И начиналось! Папа ставил стул посередине комнаты, я быстро вскарабкивалась на него, руки назад, глаза широко открыты, улыбка самая веселая. Я все делала так, как учил меня папа: «Дочурка, глаза распрастри ширей, весело влыбайсь и дуй свое!» Начинала я со стихотворения:
Жук-рогач, жук-рогач —
Самый первый силач;
У него, у жука,
На головушке — рога!
При этих словах полагалось приставить к вискам два указательных пальца.
Гость вежливо улыбался: «Очень мило, очень мило», — и собирался уходить. «Куда ты? Не-е, брат, ще тока начало! Давай, дочурчинка, песенку з чечеточкую!» Это означало, что в конце песни, какой бы она ни была, надо дать «кусок» чечетки. Я хлопала себя почти одновременно по груди, коленям и, выбросив ногу вперед, а руки в стороны, громко выкрикивала: «Х-х-ха!!».
Эх, Андрюша, нам ли быть в печали,
Возьми гармонь, играй на все лады,
Так играй, чтоб горы заплясали,
Чтоб зашумели зеленые сады!
Папа на баяне — «тари-дари, дари-дам!»
И я свое — «х-х-ха!»
После этого гость обязательно смеялся. Больше всех радовался и подыгрывал мне папа: «Не, актрисую будить, точно. Ето як закон! Усе песни на лету береть, як зверь. Ну, вокурат актриса!»
И человек, который к нам заходил на минуточку, уже через четверть часа под папиным обаянием и натиском совершенно забывал, куда и зачем он шел, почему он оказался у нас, и, конечно, оставался… Папа выразительно смотрел на маму. Мама бежала в магазин. А я продолжала свое выступление.
… Домой человек уходил лишь поздно вечером, держась за стенки, хвалил маму, восхищался «дочуркой», прославлял папу — щедрую русскую душу — и благодарил, благодарил. Папа был счастлив.
Кто бы к нам ни приходил, начиналось так: «Ну, девки, давай скорее на стол, человек у гостях. Лялюша! Давай шевелися чуковней! Штоб усе було як на Первое мая!»
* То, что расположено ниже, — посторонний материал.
-- ==== Sys2Proof/Machine/Arithmetic.lean ====
section
/-! DEFINITION. The meanings of ADD, ADC, SUB, SBB in their register, M and immediate forms (R103 to R114). -/

namespace Sys2Proof.Machine

/-- `A <- Add8(A, v, cin)` (R101). -/
def addToA (i : Instr) (v : Byte) (cin : Bool) (s : State) : Result :=
  finish i ((s.setA (addResult s.a v cin)).setFlags (addFlags s.a v cin))

/-- `A <- Sub8(A, v, bin)` (R102). -/
def subFromA (i : Instr) (v : Byte) (bin : Bool) (s : State) : Result :=
  finish i ((s.setA (subResult s.a v bin)).setFlags (subFlags s.a v bin))

/-- ADI d8, 0xC6 (R111). -/
def execAdi (d8 : Byte) (s : State) : Result := addToA (.adi d8) d8 false s

/-- ACI d8, 0xCE (R112). -/
def execAci (d8 : Byte) (s : State) : Result := addToA (.aci d8) d8 s.flags.cy s

/-- SUI d8, 0xD6 (R113). -/
def execSui (d8 : Byte) (s : State) : Result := subFromA (.sui d8) d8 false s

/-- SBI d8, 0xDE (R114). -/
def execSbi (d8 : Byte) (s : State) : Result := subFromA (.sbi d8) d8 s.flags.cy s

/-- ADD B, 0x80 (R103). -/
def execAddB (s : State) : Result := addToA .addB (s.reg .b) false s

/-- ADD C, 0x81 (R103). -/
def execAddC (s : State) : Result := addToA .addC (s.reg .c) false s

/-- ADD D, 0x82 (R103). -/
def execAddD (s : State) : Result := addToA .addD (s.reg .d) false s

/-- ADD E, 0x83 (R103). -/
def execAddE (s : State) : Result := addToA .addE (s.reg .e) false s

/-- ADD H, 0x84 (R103). -/
def execAddH (s : State) : Result := addToA .addH (s.reg .h) false s

/-- ADD L, 0x85 (R103). -/
def execAddL (s : State) : Result := addToA .addL (s.reg .l) false s

/-- ADD M, 0x86 (R104). -/
def execAddM (s : State) : Result := addToA .addM s.readM false s

/-- ADD A, 0x87 (R103). -/
def execAddA (s : State) : Result := addToA .addA (s.reg .a) false s

/-- ADC B, 0x88 (R105). -/
def execAdcB (s : State) : Result := addToA .adcB (s.reg .b) s.flags.cy s

/-- ADC C, 0x89 (R105). -/
def execAdcC (s : State) : Result := addToA .adcC (s.reg .c) s.flags.cy s

/-- ADC D, 0x8A (R105). -/
def execAdcD (s : State) : Result := addToA .adcD (s.reg .d) s.flags.cy s

/-- ADC E, 0x8B (R105). -/
def execAdcE (s : State) : Result := addToA .adcE (s.reg .e) s.flags.cy s

/-- ADC H, 0x8C (R105). -/
def execAdcH (s : State) : Result := addToA .adcH (s.reg .h) s.flags.cy s

/-- ADC L, 0x8D (R105). -/
def execAdcL (s : State) : Result := addToA .adcL (s.reg .l) s.flags.cy s

/-- ADC M, 0x8E (R106). -/
def execAdcM (s : State) : Result := addToA .adcM s.readM s.flags.cy s

/-- ADC A, 0x8F (R105). -/
def execAdcA (s : State) : Result := addToA .adcA (s.reg .a) s.flags.cy s

/-- SUB B, 0x90 (R107). -/
def execSubB (s : State) : Result := subFromA .subB (s.reg .b) false s

/-- SUB C, 0x91 (R107). -/
def execSubC (s : State) : Result := subFromA .subC (s.reg .c) false s

/-- SUB D, 0x92 (R107). -/
def execSubD (s : State) : Result := subFromA .subD (s.reg .d) false s

/-- SUB E, 0x93 (R107). -/
def execSubE (s : State) : Result := subFromA .subE (s.reg .e) false s

/-- SUB H, 0x94 (R107). -/
def execSubH (s : State) : Result := subFromA .subH (s.reg .h) false s

/-- SUB L, 0x95 (R107). -/
def execSubL (s : State) : Result := subFromA .subL (s.reg .l) false s

/-- SUB M, 0x96 (R108). -/
def execSubM (s : State) : Result := subFromA .subM s.readM false s

/-- SUB A, 0x97 (R107). -/
def execSubA (s : State) : Result := subFromA .subA (s.reg .a) false s

/-- SBB B, 0x98 (R109). -/
def execSbbB (s : State) : Result := subFromA .sbbB (s.reg .b) s.flags.cy s

/-- SBB C, 0x99 (R109). -/
def execSbbC (s : State) : Result := subFromA .sbbC (s.reg .c) s.flags.cy s

/-- SBB D, 0x9A (R109). -/
def execSbbD (s : State) : Result := subFromA .sbbD (s.reg .d) s.flags.cy s

/-- SBB E, 0x9B (R109). -/
def execSbbE (s : State) : Result := subFromA .sbbE (s.reg .e) s.flags.cy s

/-- SBB H, 0x9C (R109). -/
def execSbbH (s : State) : Result := subFromA .sbbH (s.reg .h) s.flags.cy s

/-- SBB L, 0x9D (R109). -/
def execSbbL (s : State) : Result := subFromA .sbbL (s.reg .l) s.flags.cy s

/-- SBB M, 0x9E (R110). -/
def execSbbM (s : State) : Result := subFromA .sbbM s.readM s.flags.cy s

/-- SBB A, 0x9F (R109). -/
def execSbbA (s : State) : Result := subFromA .sbbA (s.reg .a) s.flags.cy s

end Sys2Proof.Machine
end

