-- ==== Sys2Proof/Machine/IncDec.lean ====
section
/-! DEFINITION. The meanings of INR, DCR, INX, DCX, DAD (R135 to R141). -/

namespace Sys2Proof.Machine

/-- INR of a register (R135). -/
def incrementReg (i : Instr) (r : Reg) (s : State) : Result :=
  finish i ((s.setReg r (s.reg r + 1#8)).setFlags (s.flags.increment (s.reg r)))

/-- INR of the memory byte at HL (R136). -/
def incrementM (i : Instr) (s : State) : Result :=
  finish i ((s.writeM (s.readM + 1#8)).setFlags (s.flags.increment s.readM))

/-- DCR of a register (R137). -/
def decrementReg (i : Instr) (r : Reg) (s : State) : Result :=
  finish i ((s.setReg r (s.reg r - 1#8)).setFlags (s.flags.decrement (s.reg r)))

/-- DCR of the memory byte at HL (R138). -/
def decrementM (i : Instr) (s : State) : Result :=
  finish i ((s.writeM (s.readM - 1#8)).setFlags (s.flags.decrement s.readM))

/-- DAD: HL plus a pair, carry out of bit 15 to CY (R141). -/
def addToHl (i : Instr) (v : Word) (s : State) : Result :=
  finish i ((s.setHl (dadResult s.hl v)).setCy (dadCarry s.hl v))

/-- INX B, 0x03 (R139). -/
def execInxB (s : State) : Result := finish .inxB (s.setPair .bc (s.pair .bc + 1#16))

/-- INR B, 0x04 (R135). -/
def execInrB (s : State) : Result := incrementReg .inrB .b s

/-- DCR B, 0x05 (R137). -/
def execDcrB (s : State) : Result := decrementReg .dcrB .b s

/-- DAD B, 0x09 (R141). -/
def execDadB (s : State) : Result := addToHl .dadB (s.pair .bc) s

/-- DCX B, 0x0B (R140). -/
def execDcxB (s : State) : Result := finish .dcxB (s.setPair .bc (s.pair .bc - 1#16))

/-- INR C, 0x0C (R135). -/
def execInrC (s : State) : Result := incrementReg .inrC .c s

/-- DCR C, 0x0D (R137). -/
def execDcrC (s : State) : Result := decrementReg .dcrC .c s

/-- INX D, 0x13 (R139). -/
def execInxD (s : State) : Result := finish .inxD (s.setPair .de (s.pair .de + 1#16))

/-- INR D, 0x14 (R135). -/
def execInrD (s : State) : Result := incrementReg .inrD .d s

/-- DCR D, 0x15 (R137). -/
def execDcrD (s : State) : Result := decrementReg .dcrD .d s

/-- DAD D, 0x19 (R141). -/
def execDadD (s : State) : Result := addToHl .dadD (s.pair .de) s

/-- DCX D, 0x1B (R140). -/
def execDcxD (s : State) : Result := finish .dcxD (s.setPair .de (s.pair .de - 1#16))

/-- INR E, 0x1C (R135). -/
def execInrE (s : State) : Result := incrementReg .inrE .e s

/-- DCR E, 0x1D (R137). -/
def execDcrE (s : State) : Result := decrementReg .dcrE .e s

/-- INX H, 0x23 (R139). -/
def execInxH (s : State) : Result := finish .inxH (s.setPair .hl (s.pair .hl + 1#16))

/-- INR H, 0x24 (R135). -/
def execInrH (s : State) : Result := incrementReg .inrH .h s

/-- DCR H, 0x25 (R137). -/
def execDcrH (s : State) : Result := decrementReg .dcrH .h s

/-- DAD H, 0x29 (R141). -/
def execDadH (s : State) : Result := addToHl .dadH (s.pair .hl) s

/-- DCX H, 0x2B (R140). -/
def execDcxH (s : State) : Result := finish .dcxH (s.setPair .hl (s.pair .hl - 1#16))

/-- INR L, 0x2C (R135). -/
def execInrL (s : State) : Result := incrementReg .inrL .l s

/-- DCR L, 0x2D (R137). -/
def execDcrL (s : State) : Result := decrementReg .dcrL .l s

/-- INX SP, 0x33 (R139). -/
def execInxSp (s : State) : Result := finish .inxSp (s.setPair .sp (s.pair .sp + 1#16))

/-- INR M, 0x34 (R136). -/
def execInrM (s : State) : Result := incrementM .inrM s

/-- DCR M, 0x35 (R138). -/
def execDcrM (s : State) : Result := decrementM .dcrM s

/-- DAD SP, 0x39 (R141). -/
def execDadSp (s : State) : Result := addToHl .dadSp (s.pair .sp) s

/-- DCX SP, 0x3B (R140). -/
def execDcxSp (s : State) : Result := finish .dcxSp (s.setPair .sp (s.pair .sp - 1#16))

/-- INR A, 0x3C (R135). -/
def execInrA (s : State) : Result := incrementReg .inrA .a s

/-- DCR A, 0x3D (R137). -/
def execDcrA (s : State) : Result := decrementReg .dcrA .a s

end Sys2Proof.Machine
end

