/-! ### Turning a ring of bits -/

/-- Repeated execution of a row that answers `g` of the state iterates `g`. -/
theorem repeated_eq_iterate {i : Instr} {g : State → State} (h : ∀ s, exec i s = .next (g s)) (n : Nat) (s : State) :
    repeated i n s = some (g^[n] s) := by
  induction n generalizing s with
  | zero => rfl
  | succ n ih => rw [repeated_succ (h s), ih, Function.iterate_succ_apply]

section
variable {g : State → State} {ring : State → Nat → Bool} {w : Nat}

/-- A ring of `w` bits that every step turns up by one place is as before after `w` steps. -/
theorem ring_iterate_of_up (hring : ∀ s i, ring s (i + w) = ring s i)
    (hup : ∀ s i, ring (g s) (i + 1) = ring s i)
    (s : State) : ring (g^[w] s) = ring s := by
  have hturn (n : Nat) (i : Nat) : ring (g^[n] s) (i + n) = ring s i := by
    induction n with
    | zero => rfl
    | succ n ih => rw [Function.iterate_succ_apply', ← Nat.add_assoc, hup, ih]
  funext i
  rw [← hring, hturn]

/-- So is a ring that every step turns down by one place. -/
theorem ring_iterate_of_down (hring : ∀ s i, ring s (i + w) = ring s i)
    (hdown : ∀ s i, ring (g s) i = ring s (i + 1))
    (s : State) : ring (g^[w] s) = ring s := by
  have hturn (n : Nat) (i : Nat) : ring (g^[n] s) i = ring s (i + n) := by
    induction n generalizing i with
    | zero => rfl
    | succ n ih => rw [Function.iterate_succ_apply', hdown, ih, Nat.add_assoc, Nat.add_comm 1]
  funext i
  rw [hturn, hring]

end

/-- The eight bits of A as a ring. -/
def ringA (s : State) (i : Nat) : Bool := s.a.getLsbD (i % 8)

/-- The eight bits of A and CY above them as a ring of nine. -/
def ringCyA (s : State) (i : Nat) : Bool := if i % 9 = 8 then s.flags.cy else s.a.getLsbD (i % 9)

theorem ringA_add_eight (s : State) (i : Nat) : ringA s (i + 8) = ringA s i := by
  rw [ringA, Nat.add_mod_right, ringA]

theorem ringCyA_add_nine (s : State) (i : Nat) : ringCyA s (i + 9) = ringCyA s i := by
  rw [ringCyA, Nat.add_mod_right, ringCyA]

theorem a_eq_of_ringA_eq {s t : State} (h : ringA t = ringA s) : t.a = s.a := by
  apply BitVec.eq_of_getLsbD_eq
  intro i hi
  have hbit := congrFun h i
  rwa [ringA, ringA, Nat.mod_eq_of_lt hi] at hbit

theorem a_eq_of_ringCyA_eq {s t : State} (h : ringCyA t = ringCyA s) : t.a = s.a := by
  apply BitVec.eq_of_getLsbD_eq
  intro i hi
  have hbit := congrFun h i
  rwa [ringCyA, ringCyA, Nat.mod_eq_of_lt (by omega), if_neg (by omega), if_neg (by omega)] at hbit

theorem cy_eq_of_ringCyA_eq {s t : State} (h : ringCyA t = ringCyA s) : t.flags.cy = s.flags.cy :=
  congrFun h 8

/-- The flags with CY blanked out. -/
def flagsButCy (s : State) : Flags := { s.flags with cy := false }

theorem flags_eq_of_flagsButCy_eq {s t : State} (hcy : t.flags.cy = s.flags.cy) (h : flagsButCy t = flagsButCy s) :
    t.flags = s.flags := by
  calc t.flags = { flagsButCy t with cy := t.flags.cy } := rfl
    _ = { flagsButCy s with cy := s.flags.cy } := by rw [h, hcy]
    _ = s.flags := rfl

/-- A row whose nine turns bring A and CY round, and that keeps the other flags, restores A and all flags. -/
theorem restores_of_ringCyA {i : Instr} {g : State → State} (hexec : ∀ s, exec i s = .next (g s))
    (hring : ∀ s, ringCyA (g^[9] s) = ringCyA s) (hkept : ∀ s, flagsButCy (g s) = flagsButCy s) (s : State) :
    ∃ t, repeated i 9 s = some t ∧ t.a = s.a ∧ t.flags = s.flags := by
  have hothers : flagsButCy ∘ g = flagsButCy := funext hkept
  exact ⟨_, repeated_eq_iterate hexec 9 s, a_eq_of_ringCyA_eq (hring s),
    flags_eq_of_flagsButCy_eq (cy_eq_of_ringCyA_eq (hring s)) (congrFun (Function.iterate_invariant hothers 9) s)⟩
У нас в доме все праздники были как Первое мая. Для меня праздник Первое мая был самым веселым. Папа шел на демонстрации впереди колонны с баяном, весь в белом, брезентовые туфли начищались мелом. Мама, в белой юбке, в белой майке и в белом берете, дирижировала хором. Пели все! И я не помню грустных людей, грустных лиц до войны. Я не помню ни одного немолодого лица. Как будто до войны все были молодыми. Молодой папа, молодая мама, молодые все! И я с ними — счастливая, радостная и, как мне внушил мой папа, «совершенно исключительная».
В левом углу от двери в нашей комнате стояла знаменитая двухспальная кровать с никелированными спинками и шариками, которые я постоянно откручивала. Эта кровать служила моим родителям около тридцати лет, до 1969 года. В тот год они переехали ко мне в Москву. Кровать осталась в Харькове, а им пришлось купить современную тахту, которую папа проклинал и благоговейно вспоминал ту незабываемую кровать с сеткой и периной. А может, он тайно вздыхал по тому времени, когда был молодым, сильным…
У папы было очень много друзей. Особенно до войны.